Other areas of protection will include the right for an employee to hold a strike, to picket, the selection of employee representative or spokesperson, and the obligations of collective bargaining. This is usually known as the protected concerted activity-a situation that occurs when there is the presence of two or more employees standing up and protesting the salary, benefits, and other terms and conditions of one’s employment (Jim, 2006).

What needs to be done to protect the rights of workers?
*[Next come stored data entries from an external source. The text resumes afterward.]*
-- ==== Sys2Proof/Certificates/Slice0/Obligations.lean ====
section
/-! DEFINITION. The statements for the provers. Each docstring names the rules that its statement formalises; the states that
they speak of are defined in Sys2Proof/Safety.lean. -/

open Sys2Proof Sys2Proof.Machine Sys2Proof.Claims

/-! ## Encoding -/

/-- Decode of encode: for every instruction whose word passes the decode checks that the word alone decides (R60), the
bytes of its encoding decode to it, every operand at every value that its field admits. -/
def Obligations.RoundTrip : Prop :=
  ∀ i : Instr, formCheck i = none → encode i ≠ [] →
    decodeBytes ((encode i).flatMap bytesOfWord) = .ok (i, 4 * (encode i).length)

/-- Words of the manual's own examples (R171, R173, R175, R177, R180, R182, R184), written in binary, decode to the
instructions that the manual names beside them; CLZ with a nonzero B is refused; and a word 0 of a reserved major opcode,
0x1F or 0x37–0x3F, does not decode, whatever its other bits and whatever follows it (R55, R56, R60). -/
def Obligations.DecodedWords : Prop :=
  decodeTableWord 32 0b00000100000110010001010000000000 = some (.add 0 6 4 5) ∧
  decodeTableWord 32 0b00000100000010001101000000001100 = some (.mulhu 0 2 3 4) ∧
  decodeTableWord 32 0b00000100000011000100100000001101 = some (.div 0 3 1 2) ∧
  decodeTableWord 32 0b00001000000001000111111111111100 = some (.addi 0 1 1 0x3FFC) ∧
  decodeTableWord 32 0b00011000000101011000000001011111 = some (.sari 0 5 6 31) ∧
  decodeTableWord 32 0b00011100000111011010100000100111 = some (.lih 0 7 0x1A827) ∧
  decodeTableWord 32 0b00100000000100000100110010000000 = some (.cmp 0 2 0 1 3 2) ∧
  decodeTableWord 32 0b00101000000010010000000000000010 = some (.pxor 0 1 1 0) ∧
  decodeTableWord 32 0b00111000000010001000110000110001 = some (.padds 0 2 2 3 3) ∧
  decodeTableWord 32 0b01110100000110011011111111100000 = some (.paddi 0 6 6 0x3FE0) ∧
  decodeTableWord 32 0b01100100000011001010000000010000 = some (.csrs 0 3 2 0x010) ∧
  decodeTableWord 32 0b00000000000000000000000000000000 = some (.nop 0) ∧
  decodeTableWord 32 0b00000100000010011100010000010101 = none ∧
  ∀ w0 w1 : Word, w0.toNat / 2 ^ 26 ∈ [0x1F, 0x37, 0x38, 0x39, 0x3A, 0x3B, 0x3C, 0x3D, 0x3E, 0x3F] →
    decodeWords w0.toNat w1.toNat = .error .illegal
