-- ==== Sys2Proof/Laws/Dispatch.lean ====
section
/-! SUPPORT. What `exec` does with each constructor: its meaning, by name. Unfolding `exec` itself is never needed. -/

namespace Sys2Proof.Machine
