-- ==== Sys2Proof/Laws/State.lean ====
section
/-! SUPPORT. What the updates of the state and of a thread leave alone: one lemma for each field and each update. -/

namespace Sys2Proof.Machine
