-- ==== Sys2Proof/Laws/PerInstr.lean ====
section
/-! SUPPORT. The lemmas per instruction: an encoded instruction that passes the checks of its own fields is read back from the
bytes of its words, whole and with its length (R45, R55, R56). An event has no words. The fields of each shape of word are
read back once, in the `shape` lemmas. -/

namespace Sys2Proof.Laws

/-- What the family says of one instruction. -/
def roundTrip.Statement (i : Instr) : Prop :=
  formCheck i = none → encode i ≠ [] →
    decodeBytes ((encode i).flatMap bytesOfWord) = .ok (i, 4 * (encode i).length)

theorem bf_eq {w lo n : Nat} {x : BitVec n} (h : fld w lo n = x.toNat) : bf w lo n = x := by
  unfold bf; rw [h]; simp

/-- The four bytes of a word give the word. -/
theorem wordOfBytes_bytesOfWord {w : Nat} (h : w < 4294967296) :
    wordOfBytes (.ofNat 8 w) (.ofNat 8 (w / 256)) (.ofNat 8 (w / 65536)) (.ofNat 8 (w / 16777216)) = w := by
  simp only [wordOfBytes, BitVec.toNat_ofNat]; omega

theorem decodeWords_ok {w v : Nat} {i : Instr} (hr : decodeRaw w v = .ok i) (hf : formCheck i = none) :
    decodeWords w v = .ok i := by
  unfold decodeWords; rw [hr]; dsimp only; rw [hf]

theorem twoWord_of {w m : Nat} (h : fld w 26 6 = m) (hm : ((0x10 ≤ m && m ≤ 0x13) || m == 0x36) = b) : twoWord w = b := by
  unfold twoWord; rw [h]; exact hm

theorem decodeBytes_short {b0 b1 b2 b3 : BitVec 8} (h : twoWord (wordOfBytes b0 b1 b2 b3) = false) :
    decodeBytes [b0, b1, b2, b3] = (decodeWords (wordOfBytes b0 b1 b2 b3) 0).map (·, 4) := by
  simp only [decodeBytes, h, Bool.false_eq_true, if_false]

theorem decodeBytes_long {b0 b1 b2 b3 c0 c1 c2 c3 : BitVec 8} (h : twoWord (wordOfBytes b0 b1 b2 b3) = true) :
    decodeBytes [b0, b1, b2, b3, c0, c1, c2, c3] =
      (decodeWords (wordOfBytes b0 b1 b2 b3) (wordOfBytes c0 c1 c2 c3)).map (·, 8) := by
  simp only [decodeBytes, h, if_true]

theorem roundTrip.of_one {i : Instr} {w : Nat} (he : encode i = [w])
    (h : ∀ v, v = w → v < 4294967296 ∧ (∃ m, fld v 26 6 = m ∧ ((0x10 ≤ m && m ≤ 0x13) || m == 0x36) = false) ∧
      decodeRaw v 0 = .ok i) : roundTrip.Statement i := by
  intro hf _
  obtain ⟨hw, ⟨m, h0, hm⟩, hr⟩ := h w rfl
  have h := wordOfBytes_bytesOfWord hw
  have e : decodeBytes ([w].flatMap bytesOfWord) = (decodeWords w 0).map (·, 4) := by
    rw [List.flatMap_cons, List.flatMap_nil, List.append_nil, bytesOfWord]
    rw [decodeBytes_short (by rw [h]; exact twoWord_of h0 hm), h]
  rw [he, e, decodeWords_ok hr hf, Except.map]; rfl

theorem roundTrip.of_two {i : Instr} {w x : Nat} (he : encode i = [w, x])
    (h : ∀ v u, v = w → u = x → v < 4294967296 ∧ u < 4294967296 ∧
      (∃ m, fld v 26 6 = m ∧ ((0x10 ≤ m && m ≤ 0x13) || m == 0x36) = true) ∧ decodeRaw v u = .ok i) :
    roundTrip.Statement i := by
  intro hf _
  obtain ⟨hw, hv, ⟨m, h0, hm⟩, hr⟩ := h w x rfl rfl
  have h := wordOfBytes_bytesOfWord hw
  have k := wordOfBytes_bytesOfWord hv
  have e : decodeBytes ([w, x].flatMap bytesOfWord) = (decodeWords w x).map (·, 8) := by
    rw [List.flatMap_cons, List.flatMap_cons, List.flatMap_nil, List.append_nil, bytesOfWord, bytesOfWord]
    rw [List.cons_append, List.cons_append, List.cons_append, List.cons_append, List.nil_append]
    rw [decodeBytes_long (by rw [h]; exact twoWord_of h0 hm), h, k]
  rw [he, e, decodeWords_ok hr hf, Except.map]; rfl

theorem rawSys {w w1 : Nat} (h : fld w 26 6 = 0) : decodeRaw w w1 = decodeSys w := by
  unfold decodeRaw; rw [h]; rfl

theorem rawAlu {w w1 : Nat} (h : fld w 26 6 = 1) : decodeRaw w w1 = decodeAlu w := by
  unfold decodeRaw; rw [h]; rfl

theorem rawAddi {w w1 : Nat} (h : fld w 26 6 = 2) : decodeRaw w w1 = decodeAddi w := by
  unfold decodeRaw; rw [h]; rfl

theorem rawAndi {w w1 : Nat} (h : fld w 26 6 = 3) : decodeRaw w w1 = decodeAndi w := by
  unfold decodeRaw; rw [h]; rfl

theorem rawOri {w w1 : Nat} (h : fld w 26 6 = 4) : decodeRaw w w1 = decodeOri w := by
  unfold decodeRaw; rw [h]; rfl

theorem rawXori {w w1 : Nat} (h : fld w 26 6 = 5) : decodeRaw w w1 = decodeXori w := by
  unfold decodeRaw; rw [h]; rfl

theorem rawShi {w w1 : Nat} (h : fld w 26 6 = 6) : decodeRaw w w1 = decodeShi w := by
  unfold decodeRaw; rw [h]; rfl

theorem rawLih {w w1 : Nat} (h : fld w 26 6 = 7) : decodeRaw w w1 = decodeLih w := by
  unfold decodeRaw; rw [h]; rfl

theorem rawCmp {w w1 : Nat} (h : fld w 26 6 = 8) : decodeRaw w w1 = decodeCmp w := by
  unfold decodeRaw; rw [h]; rfl

theorem rawCmpi {w w1 : Nat} (h : fld w 26 6 = 9) : decodeRaw w w1 = decodeCmpi w := by
  unfold decodeRaw; rw [h]; rfl

theorem rawPrd {w w1 : Nat} (h : fld w 26 6 = 10) : decodeRaw w w1 = decodePrd w := by
  unfold decodeRaw; rw [h]; rfl

theorem rawBr {w w1 : Nat} (h : fld w 26 6 = 11) : decodeRaw w w1 = decodeBr w := by
  unfold decodeRaw; rw [h]; rfl

theorem rawBrl {w w1 : Nat} (h : fld w 26 6 = 12) : decodeRaw w w1 = decodeBrl w := by
  unfold decodeRaw; rw [h]; rfl

theorem rawJr {w w1 : Nat} (h : fld w 26 6 = 13) : decodeRaw w w1 = decodeJr w := by
  unfold decodeRaw; rw [h]; rfl

theorem rawPair {w w1 : Nat} (h : fld w 26 6 = 14) : decodeRaw w w1 = decodePair w := by
  unfold decodeRaw; rw [h]; rfl

theorem rawRep {w w1 : Nat} (h : fld w 26 6 = 15) : decodeRaw w w1 = decodeRep w := by
  unfold decodeRaw; rw [h]; rfl

theorem rawLd {w w1 : Nat} (h : fld w 26 6 = 16) : decodeRaw w w1 = decodeLd w w1 := by
  unfold decodeRaw; rw [h]; rfl

theorem rawSt {w w1 : Nat} (h : fld w 26 6 = 17) : decodeRaw w w1 = decodeSt w w1 := by
  unfold decodeRaw; rw [h]; rfl

theorem rawAtom {w w1 : Nat} (h : fld w 26 6 = 18) : decodeRaw w w1 = decodeAtom w w1 := by
  unfold decodeRaw; rw [h]; rfl

theorem rawLdt {w w1 : Nat} (h : fld w 26 6 = 19) : decodeRaw w w1 = decodeLdt w w1 := by
  unfold decodeRaw; rw [h]; rfl

theorem rawTkt {w w1 : Nat} (h : fld w 26 6 = 20) : decodeRaw w w1 = decodeTkt w := by
  unfold decodeRaw; rw [h]; rfl

theorem rawOrd {w w1 : Nat} (h : fld w 26 6 = 21) : decodeRaw w w1 = decodeOrd w := by
  unfold decodeRaw; rw [h]; rfl

theorem rawMsg {w w1 : Nat} (h : fld w 26 6 = 22) : decodeRaw w w1 = decodeMsg w := by
  unfold decodeRaw; rw [h]; rfl
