-- ==== Sys2Proof/Tests/Slice0.lean ====
section
/-! SUPPORT. Tests: words of the encoding tables decode to what they stand for (the words of the manual's examples among
them), the well-formedness checks refuse, single steps give the manual's values, and every statement's hypotheses are met by
a state. -/

open Sys2Proof Sys2Proof.Machine Sys2Proof.Claims

section Checks
-- One check after the other: side by side they need more memory than one compile of the package has.
set_option Elab.async false

/-! ## Words, bit by bit (R47, R50, R55–R57)

Each pair is a word of the encoding tables, bit 31 first (word 1 above word 0 for the two-word formats), and the
instruction that its fields spell. -/

theorem test_words_sys : ∀ x ∈ ([
    (32, 0b00000010100000000000000000000000, .nop 10),
    (32, 0b00000010110000000000000100000000, .halt 11),
    (32, 0b00000011000000000000001000000000, .idle 12),
    (32, 0b00000011010000000000001110100101, .trap 13 165),
    (32, 0b00000011100000000000010000000000, .eret 14),
    (32, 0b00000011110000000000010110100101, .bkpt 15 165),
    (32, 0b00000000001011000000011000000001, .rdcyc 0 11 1),
    (32, 0b00000000011011000000011100000001, .rdtime 1 11 1),
    (32, 0b00000000101011000000100000000001, .rdsig 2 11 1),
    (32, 0b00000000111011011000100100000010, .lnch 3 11 6 2),
    (32, 0b00000001000000000000101000000000, .l1inv 4)] : List (Nat × Nat × Instr)),
    decodeTableWord x.1 x.2.1 = some x.2.2 := by decide

theorem test_words_alu : ∀ x ∈ ([
    (32, 0b00000101011011011011010000000000, .add 5 11 6 13),
    (32, 0b00000101101011011011010000000001, .sub 6 11 6 13),
    (32, 0b00000101111011011011010000000010, .and 7 11 6 13),
    (32, 0b00000110001011011011010000000011, .or 8 11 6 13),
    (32, 0b00000110011011011011010000000100, .xor 9 11 6 13),
    (32, 0b00000110101011011011010000000101, .andn 10 11 6 13),
    (32, 0b00000110111011011011010000000110, .shl 11 11 6 13),
    (32, 0b00000111001011011011010000000111, .shr 12 11 6 13),
    (32, 0b00000111011011011011010000001000, .sar 13 11 6 13),
    (32, 0b00000111101011011011010000001001, .rol 14 11 6 13),
    (32, 0b00000111111011011011010000001010, .mul 15 11 6 13),
    (32, 0b00000100001011011011010000001011, .mulh 0 11 6 13),
    (32, 0b00000100011011011011010000001100, .mulhu 1 11 6 13),
    (32, 0b00000100101011011011010000001101, .div 2 11 6 13),
    (32, 0b00000100111011011011010000001110, .divu 3 11 6 13),
    (32, 0b00000101001011011011010000001111, .rem 4 11 6 13),
    (32, 0b00000101011011011011010000010000, .remu 5 11 6 13),
    (32, 0b00000101101011011011010000010001, .min 6 11 6 13),
    (32, 0b00000101111011011011010000010010, .max 7 11 6 13),
    (32, 0b00000110001011011011010000010011, .minu 8 11 6 13),
    (32, 0b00000110011011011011010000010100, .maxu 9 11 6 13),
    (32, 0b00000110101011011000000000010101, .clz 10 11 6),
    (32, 0b00000110111011011000000000010110, .ctz 11 11 6),
    (32, 0b00000111001011011000000000010111, .popc 12 11 6),
    (32, 0b00000111011011011000000000011000, .brev 13 11 6),
    (32, 0b00000111101011011000000000011001, .sextb 14 11 6),
    (32, 0b00000111111011011000000000011010, .sexth 15 11 6),
    (32, 0b00000100001011011000000000011011, .zextb 0 11 6),
    (32, 0b00000100011011011000000000011100, .zexth 1 11 6),
    (32, 0b00000100101011011000000000011101, .mov 2 11 6),
    (32, 0b00000100111011011011010000011110, .slt 3 11 6 13),
    (32, 0b00000101001011011011010000011111, .sltu 4 11 6 13)] : List (Nat × Nat × Instr)),
    decodeTableWord x.1 x.2.1 = some x.2.2 := by decide

theorem test_words_imm : ∀ x ∈ ([
    (32, 0b00001001011011011010101010100101, .addi 5 11 6 10917),
    (32, 0b00001101101011011010101010100101, .andi 6 11 6 10917),
    (32, 0b00010001111011011010101010100101, .ori 7 11 6 10917),
    (32, 0b00010110001011011010101010100101, .xori 8 11 6 10917),
    (32, 0b00011010011011011000000000010101, .shli 9 11 6 21),
    (32, 0b00011010101011011000000000110101, .shri 10 11 6 21),
    (32, 0b00011010111011011000000001010101, .sari 11 11 6 21),
    (32, 0b00011011001011011000000001110101, .roli 12 11 6 21),
    (32, 0b00011111011011101010101010100101, .lih 13 11 174757),
    (32, 0b01110101010011011010101010100101, .paddi 5 3 6 10917)] : List (Nat × Nat × Instr)),
    decodeTableWord x.1 x.2.1 = some x.2.2 := by decide
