-- ==== Sys2Proof/Word.lean ====
section
/-! DEFINITION. The bit widths the manual gives its numbers (00_scope.md, "Words", "Belt distance"). -/

namespace Sys2Proof

/-- A 16-bit word of either link, and of one table cell. -/
abbrev Word := BitVec 16

/-- A record number (R3): 16 bits, counting round. -/
abbrev RecNo := BitVec 16

/-- An encoder value (R9): 24 bits, counting round. -/
abbrev Pos := BitVec 24

/-- A period counter or line total (R131, R133): 32 bits, counting round. -/
abbrev Count := BitVec 32

/-- One print column (R84): bit n is dot row n, row 0 uppermost. -/
abbrev Dots := BitVec 32

end Sys2Proof
end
First of all, workers must be aware of the law and how the law protects their interests as workers. The National Labour Relations Board should organize a country-wide sensitization campaign of the act to all workers and employers in America. Sensitization is one key, employees must know that these rights exist and that they are protected under the act. There should also be a labor security agreement between workers and employers. This agreement should lay down all the desires and thoughts and actions of each party on the issues regarding work and employer. Such areas will include job definitions, employee welfare, remuneration, and retirement package.

Conclusion

Throughout the country, it has been discovered that some actions by labor organizations, their officers, and members have an intention of burdening the economy or the growth of the county commercially. For this reason, the protection by law of the employers and employees’ rights to collective bargaining will surely in the end be able to protect the national economy from impairment, or interruption. And work towards positive promoting or encouraging the flow of the country’s economy due to existing industrial strikes and unrest among the workers.

References

James, Atleson.National Labour Relations, Amherst, Mass.: University of Massachusetts, 2009 Print.

Jim, Pope.Worker lawmaking, Sit-Down strikes, & the shaping of American Industrial Relations, South Melbourne: Thomson Learning, 2007. Print.